American management theorist (1938–2024)

Richard Tanner Pascale (June 14, 1938–May 24, 2024) was an American academic, management theorist and business advisor. He earned his MBA at Harvard.

He was based at Stanford Business School for 20 years and was named an Associate Fellow of the Saïd Business School at the University of Oxford in 2020. The Economist magazine has named him "one of the leading management gurus of the past 50 years".

==Works==
Pascale's management works include:
- The Art of Japanese Management: Applications for American Executives (1981), co-authored with Anthony Athos of Harvard Business School.
- Managing On the Edge: How Successful Companies Use Conflict to Stay Ahead (1990),
- Surfing the Edge of Chaos: The Laws of Nature and the New Laws of Business (2000), co-authored with Mark Millemann and Linda Gioja,
- The Power of Positive Deviance: How Unlikely Innovators Solve the World's Toughest Problems (2010), co-authored with Jerry Sternin and Monica Sternin.

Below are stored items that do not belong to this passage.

/-- The IUs of the newest complete refuge return to the write buffer; those that do not verify are poisoned; every other refuge is
erased without being read (R386). -/
def State.restoreRefuge (s : State) (l : List Refuge) : State :=
  let f := (refugesOf s.fuses.dieId l).getLast?
  let ius := ((f.map (fun f => f.ius)).getD []).filter (fun x =>
    !refForeign x.entry || decide ((s.tract (refTract x.entry)).st ≠ .absent))
  let b0 := s.tly.bseq
  let s := (ius.filter (fun x => x.ok)).foldl (fun s x => s.restoreLine (refTract x.entry) (refIu x.entry) x.data false false) s
  let s : State := { s with
    med.restored := (List.range (s.tly.bseq - b0)).map (b0 + ·)
    med.rseq := l.foldl (fun n f => max n f.header.rseq) s.med.rseq, med.save := f }
  let keep := (f.map (fun f => f.stripes)).getD []
  let s := s.eraseRefuge (fun k => !keep.contains k && s.isHome (k / 2 ^ 24))
  let bad := ius.filter (fun x => !x.ok)
  let s := bad.foldl (fun s x =>
    let q := s.jseq
    let j : JRec := { ty := 0x0A, flags := foreignFlag (refTract x.entry), tract := tractId (refTract x.entry), arg0 := refIu x.entry }
    (s.journal j).indexRec (q, j)) s
  if bad.isEmpty then s else (s.flag F.TLY_STAT_REPLAY_PENDING true).post (E.MED_REFUGE_LOST 0) bad.length

/-- Data of this part that a survivor sent for its own half and has not released. -/
def State.restoreCopies (s : State) : State :=
  if s.lve.joining ≠ 0 then s
  else s.tly.rlines.foldl (fun s e => match e.2 with
    | some x => s.restoreLine (x.tract % 4096) x.iu x.data false x.lost
    | none => s) { s with tly.rlines := [] }

/-- The part's own map is rebuilt (R233, R236, R386): from the newest anchor whose CRC verifies and the journal records from its
CKPT_BEGIN on; the refuge and the copies are back, and its tracts thaw. The series goes on above the highest SEQ found and from the
anchor's (R884). -/
def State.rebuilt (s : State) (r : RebuildIn) : State :=
  let a := (newestAnchor s.fuses.dieId r.anchors).getD { dieId := s.fuses.dieId }
  let q := r.recs.foldl (fun n x => max n (x.1 + 1)) (max a.begin_ s.jseq)
  let recs := r.recs.filter (fun x => decide (a.begin_ ≤ x.1))
  let s := s.indexMap r a.root recs 0
  let s := (s.put64 F.TLY_JSEQ_LO F.TLY_JSEQ_HI q).put64 F.TLY_CKPT_NUM_LO F.TLY_CKPT_NUM_HI a.num
  let s : State := { s with
    tly.jr := recs.foldl (fun m x => Map.set none m x.1 (some x.2)) s.tly.jr
    tly.jFlash := r.jpages, tly.jPages := [], tly.anchor := some a
    tly.ckLast := max 1 a.begin_, tly.jMir := q - 1, tly.jProg := q - 1, tly.jOpen := q, tly.usable := true }
  let s := if s.mirroring then s.resyncJournal else s
  let s := (s.restoreRefuge r.refuges).restoreCopies
  let s := ((s.put F.TLY_STAT_REBUILD 0).thawTracts false).post E.TLY_REBUILD_DONE
    ((s.time - s.tly.rebuildAt) / 1000000)
  let s : State := { s with lve.joining := 0 }
  (([0, 1].foldl (fun s d => s.put F.MED_REL_STAT_RESTORING 0 d) s).replayNext).rsCheck
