/-- BUNDLE_EQUALISE_END (R763): every lane has settled, or 100 ms have passed and running attempts end. -/
def execBundleEqualiseEnd (b : Nat) (atLimit : Bool) (s : State) : Res :=
  .next (s.when (s.bst b == 2 && (atLimit || (bundleLanes b).all s.laneSettled)) (fun s =>
    let m := s.lockedLanes b
    let s := if atLimit then (bundleLanes b).foldl State.laneTimeout s else s
    (s.put F.LVE_BUNDLE_STAT_STATE 3 b).updBnd b (fun x => { x with locked := m })))

/-- Width code and lanes that R396 gives for the lanes that lock. -/
def widthOf (m : Nat) : Nat × Nat :=
  let all (lo n : Nat) : Bool := bits m lo n == 2 ^ n - 1
  if all 0 16 then (3, 0xFFFF)
  else if all 0 8 then (2, 0xFF) else if all 8 8 then (2, 0xFF00)
  else if all 0 4 then (1, 0xF) else if all 4 4 then (1, 0xF0) else if all 8 4 then (1, 0xF00)
  else if all 12 4 then (1, 0xF000) else (0, 0)

/-- Shows the width and the lanes in use. -/
def State.putWidth (s : State) (b : Nat) (w : Nat × Nat) : State :=
  (s.put F.LVE_BUNDLE_STAT_WIDTH w.1 b).put F.LVE_BUNDLE_STAT_LANES w.2 b

/-- The bundle runs at the lower of the rates that the two parts set: a higher code is a lower rate (R393, log
entry 212). -/
def State.putRate (s : State) (b pRate : Nat) : State :=
  let r := max (s.rd F.LVE_BUNDLE_CTL_RATE b) (pRate % 4)
  (bundleLanes b).foldl (fun s l => s.updLane l (fun x => { x with rate := bundleRate r }))
    (s.updBnd b (fun x => { x with pRate := pRate % 4, rate := r }))

/-- BUNDLE_ALIGN_DONE (R392, R393, R396): lane order, polarity, deskew and flit boundary found, with the RATE that the partner
sets, or not found. -/
def execBundleAlignDone (b : Nat) (rev : Bool) (found : Option Nat) (s : State) : Res :=
  .next (s.when (s.bst b == 3) (fun s =>
    let w := widthOf (s.bnd b).locked
    let s := s.flag F.LVE_BUNDLE_STAT_REVERSED rev b
    match found with
    | none => (s.bundleFall b).post E.LVE_BUNDLE_DOWN b
    | some r =>
      if w.1 = 0 then (s.bundleFall b).post E.LVE_BUNDLE_DOWN b
      else ((s.putRate b r).putWidth b w).put F.LVE_BUNDLE_STAT_STATE 4 b))

/-! ### IDENT (R40, R41, R95, R395) -/

/-- REFUSE code of a partner's IDENT; 0 for a pass (Table LVE-3). -/
def State.refusal (s : State) (i : IdentIn) : Nat :=
  if i.dieId = s.fuses.dieId then 1 else if i.stepping ≠ s.rd F.GLB_REV_STEPPING then 2 else if i.media = s.med.hash then 0 else 3

/-- The part's own IDENT (Table LVE-3). -/
def State.ownIdent (s : State) : IdentIn :=
  { dieId := s.fuses.dieId, stepping := s.rd F.GLB_REV_STEPPING, media := s.med.hash, role := s.polTimeRole, pair := s.pair
    groups := s.heldMask, upperMiB := s.ownHalfMiB, home := s.polHome }

/-- Home groups once the partner is known (R41, R95): the own mask, else the complement of the partner's, else the even groups
of the part with the lower die ID and the odd ones of the other. -/
def State.homeWith (s : State) (i : IdentIn) : Nat :=
  match s.polHome, i.home with
  | some _, _ => s.homeMask
  | none, some m => 0xFFFF - m % 65536
  | none, none => if s.fuses.dieId < i.dieId then 0x5555 else 0xAAAA

/-- The home set changes: new home groups are claimed, the others let go. -/
def State.rehome (s : State) (m : Nat) : State :=
  let old := s.homeMask
  let s := s.putHome m
  let s := (groupsOf (old - (old &&& m))).foldl State.unclaim s
  (groupsOf (m - (m &&& old))).foldl (fun s g =>
    if s.gst g = 0 ∨ s.gst g = 8 then s.claimOp .part g else { s with lve.claims := setBits s.lve.claims g 1 1 }) s

/-- The partner's IDENT is accepted (R395): what it says of itself is kept, a clash of time roles is posted, the home
groups follow and the keys are exchanged next. -/
def State.identified (s : State) (b : Nat) (i : IdentIn) : State :=
  let s : State := { s with
    lve.pGroups := i.groups, lve.pUpperMiB := i.upperMiB, lve.pHome := i.home, lve.pPair := i.pair, lve.pRole := i.role }
  let mine := s.polTimeRole
  let s := if mine ≠ 0 ∧ mine = i.role then s.post E.LVE_TIME_ROLE (b2n (decide (i.dieId < s.fuses.dieId))) else s
  ((s.rehome (s.homeWith i)).put F.LVE_BUNDLE_STAT_STATE 5 b).updBnd b (fun x =>
    { x with identOk := true, cert := false, share := false })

This book is seen as a contributing precursor to the concept of SEED-SCALE.

In Managing on the Edge (1990), Pascale noted that "few of the top 500 companies in the US 10 years ago" (i.e. 1980) were still leading companies and looked for explanations for why companies decline.

Pascale also catalogued management fads (or business fads), enumerating 37 different new management ideas which emerged between 1950 and 2000.

==Honda Study==
One of Pascale's most notable articles – on Honda's success in breaking into the US motorcycle market in the 1960's – is often referenced in the Lean, Agile and strategy communities. The 1984 California Management Review article has come to be known as "Honda B," or "The Honda Effect," and was declared a classic business study by Henry Mintzberg in the Harvard Business Review. It is considered notable for describing close customer observation as you experiment and learn your way toward finding your business strategy.

In the article Pascale coins the phrase “adaptive persistence,” meaning that many priorities become clear only as you strive to move toward something rather than through advance planning. You find the path along the way based on what is being learned along the way. In hindsight, then, what seems to be strategy emerges. "In sum, 'strategy' is defined as 'all the things necessary for the successful functioning of organization as an adaptive mechanism.'"

==Collaboration==
Several of Pascale's works were co-authored. In The Power of Positive Deviance, he took the lead in writing up observations and reflections based on the work of his co-authors Jerry and Monique Sternin, fieldworkers and Positive Deviance practitioners who had undertaken Peace Corps child development work in Vietnam, observed by Pascale.

The work of the Sternins was also observed in Bangladesh, Indonesia, Myanmar, Uganda, Argentina and the Pittsburgh VA Hospital and incorporated into the book.